Kelp DAO hacker moves funds through THORChain, Umbra

After Arbitrum froze about $71M of linked ETH, wallets tied to the $292M Kelp DAO exploit routed roughly $1.5M through THORChain and $78K via Umbra.

Wallets tied to the roughly $292 million Kelp DAO exploit have begun routing stolen funds through THORChain and the privacy protocol Umbra after Arbitrum's Security Council froze about $71 million of linked ETH. Blockchain tracking shows roughly $1.5 million moved from Ethereum to Bitcoin via THORChain and about $78,000 was sent through Umbra.

Blockchain investigator ZachXBT reported the early transfers.

Security firm PeckShield and onchain analysts at Ember CN estimated larger flows, saying the exploiter has moved or begun moving roughly 75,700 ETH, about $175–176 million, through THORChain, Umbra, Chainflip and the BitTorrent Chain. Kelp DAO and LayerZero have not confirmed those totals.

The exploit was disclosed over the weekend when Kelp DAO's rsETH bridge was drained for about $292 million. Ari Redbord, global head of policy at TRM Labs, wrote: “The attacker drained about 116,500 rsETH, or roughly 18% of the circulating supply, after calling LayerZero's lzReceive flow with what appeared to be a forged message.” LayerZero later attributed the attack to North Korea-linked Lazarus Group and pointed to a single-point setup in the verification path. Kelp DAO disputed parts of that account and flagged issues with LayerZero's messaging architecture.

Onchain analysts say the exploiter began shifting significant sums off Ethereum soon after Arbitrum's freeze. Moving funds into Bitcoin rails or into protocols that obfuscate sender and recipient information reduces options for seizure and tracing.

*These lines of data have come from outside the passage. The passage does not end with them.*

/-- A context's page tables, a byte of its fault buffer or its frame area lies in a region (R385). -/
def leansOn (s : State) (x : Context) (g : Nat) : Bool :=
  (s.tablesFrom walkLevels x.ptroot).any (fun t => inRegion g t.1)
    || ((s.physical x (ptrOff x.fbuf) (64 + 64 * x.fbufn)).any fun p =>
          p.1 == .lpddr && (inRegion g p.2.1 || inRegion g (p.2.1 + p.2.2 - 1)))
    || (List.range x.cores.length).any fun i => inRegion g (x.frames + 0x4200000 * i) || inRegion g (x.frames + 0x4200000 * (i + 1) - 1)

end State

/-- CHANNEL_LOST: the channel's region of 64 GiB is lost, and contexts that lean on it are suspended (R383, R385, R389). -/
def State.loseChannel (s : State) (ch : Fin 48) (why : HistReason) : State :=
  if !s.cairn.chan.getLsbD ch.val then s
  else
    let g := ch.val / 4
    let hit := s.contexts.filter fun x => s.leansOn x g
    let s1 := s.publish 2 6 ch.val (reasonCode why) fun cn =>
      { cn with chan := cn.chan &&& ~~~(1#48 <<< ch.val), region := cn.region &&& ~~~(1#12 <<< g) }
    if s1.cairn.version = s.cairn.version then s1
    else
      (hit.foldl (fun (s : State) x =>
        let s1 := s.modCtx x.id fun c => { c with stale := true }
        if x.resident.isSome && (s.evictionOf x.id).isNone then
          let e : Eviction :=
            { ctxid := x.id, cause := .mapstale, faux := s.cairn.version.setWidth 64, destroy := false, preempt := false,
              commanded := false }
          s1.startEvict e
        else s1) s1)

/-- CHANNEL_LOST. -/
def execChannelLost (ch : Fin 48) (why : HistReason) (s : State) : Out := .next (s.loseChannel ch why)

/-- A Svamus port is lost: its bit goes, and the flits that its replay buffer holds leave by the next port of their routes,
so no byte is lost (R377, R398, R401). -/
def State.losePort (s : State) (p : Fin 16) (why : HistReason) : State :=
  if !s.cairn.port.getLsbD p.val then s
  else
    let s1 := s.publish 2 7 p.val (reasonCode why) fun cn => { cn with port := cn.port &&& ~~~(1#16 <<< p.val) }
    if s1.cairn.version = s.cairn.version then s1
    else
      s.links[p].unacked.foldl passOn { s1 with links := vecMod s1.links p.val fun l => { l with unacked := [] } }

/-- PORT_LOST (R398). -/
def execPortLost (p : Fin 16) (why : HistReason) (s : State) : Out := .next (s.losePort p why)

/-- RECOVERY_POINT of a core with no RUNNING task, 64 cycles after a publication; a task that it has committed itself to and
that has not started does not start under an older version (R384). -/
def execRecoveryPoint (r : Fin 288) (s : State) : Out :=
  if s.recoveryDue r then .next ((s.uncommit r).recover r) else .next s

/-! ## Errors of memory (R356, R367, R381, R402) -/

/-- UNIT of R356. -/
def unitCode (u : ErrUnit) : Nat :=
  match u with
  | .t0 => 0 | .layer => 1 | .lpddr => 2 | .vregs => 3 | .sregs => 4 | .acc => 5 | .landbuf => 6

/-- One more corrected error in an error word (R402). -/
def oneCorrected (p : Nat × Nat) : Nat × Nat := (min (p.1 + 1) (2 ^ 32 - 1), p.2)

/-- One more uncorrected error in an error word (R402). -/
def oneUncorrected (p : Nat × Nat) : Nat × Nat := (p.1, min (p.2 + 1) (2 ^ 32 - 1))

namespace State

/-- An uncorrectable error is counted in the error word of its terrace 0, bank group or LPDDR channel (R402).
DEDUCED: log entry 55. -/
def countUncorr (s : State) (r : Fin 288) (unit : ErrUnit) (line : W64) : State :=
  let sc := s.scree
  match unit with
  | .t0 => { s with scree := { sc with t0Err := vecMod sc.t0Err r.val oneUncorrected } }
  | .layer =>
    let e := layerOf line
    let group := bankOf (.layer e) (ptrOff line) / groupSize e
    { s with scree := { sc with bankErr := vecMod sc.bankErr (64 * e + group) oneUncorrected } }
  | .lpddr => match s.ctx? (s.core r).ctxid with
    | none => s
    | some x => match s.translate none x (ptrOff line) false with
      | .ok (.lpddr, pa, _) =>
        { s with scree := { sc with chanErr := vecMod sc.chanErr (pa / 2 ^ 36 * 4 + pa / 256 % 4) oneUncorrected } }
      | _ => s
  | _ => s

/-- A bank of T1-T4 that yields an uncorrectable error is retired, and the line reaches the spare as poison; an error that
is such poison retires nothing more (R381). -/
def spoilLine (s : State) (unit : ErrUnit) (line : W64) : State :=
  let k := layerOf line
  if h : k < 16 then
    let off := ptrOff line / 128 * 128
    let keys := (List.range 128).map fun j => (Place.layer k).key (off + j)
    if unit != .layer || keys.any (fun x => s.poison.contains x) then s
    else
      let s1 := s.retireNumber ⟨k, h⟩ (bankOf (.layer k) off) .uncorrectable
      if (s1.cairn.layers[k]).state = 2 then s1 else { s1 with poison := keys ++ s1.poison }
  else s

/-- The tests of TASKQ and COPY words whose latches are about to be dropped are made at once: the words have issued
(R173, R242). -/
def testNow (s : State) (r : Fin 288) : State :=
  ((s.core r).pipe.latches.foldl (fun s l => match l.kind with
    | .taskqTest _ target desc pre => (s.taskqTest r l.issue target desc pre).1
    | .engineTest _ eng _ off true => (s.copyTest r l.issue eng off).1
    | _ => s) s).openAll r

/-- The running task starts again from cycle 0 without its start conditions (R364, R367). What its words have sent to memory
and to the ring goes on; its landings, its terrace 0 stores and its latches are dropped. DEDUCED: log entry 78. -/
def rerun (s : State) (r : Fin 288) (run : Running) : State :=
  let s0 := (s.backTo r false).testNow r
  let c := s0.core r
  let drops (a : Access) : Bool :=
    c.owns a && !a.owes && (match a.kind with | .read .. => true | .store _ => a.under.isEmpty | _ => false)
  let gone := (c.mem.port.filter drops).map (·.id)
  let s1 := gone.foldl (fun s id => s.portDone r id) s0
  let wait := descAlignq (fun i => run.desc[i]?.getD 0) && s.ring.phase % 1024 != 0
  let s2 := s1.modCore r fun c =>
    let k := State.freshCore r.val { c with freeze := none } run.desc run.chunk fun _ => State.StreamPos.first
    { k with
      mem := { k.mem with landings := [] }
      tasks := { k.tasks with run := some { run with aligned := wait, mode := .restart } }
      pending := { k.pending with rerun := false } }
  (s2.modSlot r run.slot fun t => { t with reruns := t.reruns + 1, settledAt := none }).fetchFirst r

The amounts routed through Umbra and similar channels so far are small compared with the total breach, but analysts noted the activity included tests of exit routes. Ember CN and PeckShield flagged transfers leaving Ethereum through several cross-chain and privacy services.

The breach prompted several lending platforms to pause or reassess rsETH exposure. Aave, SparkLend, Fluid and Upshift paused or reevaluated rsETH-related positions after the exploit. LayerZero, Kelp DAO, security firms, exchanges and onchain investigators continue to track transfers and work on recovery and attribution.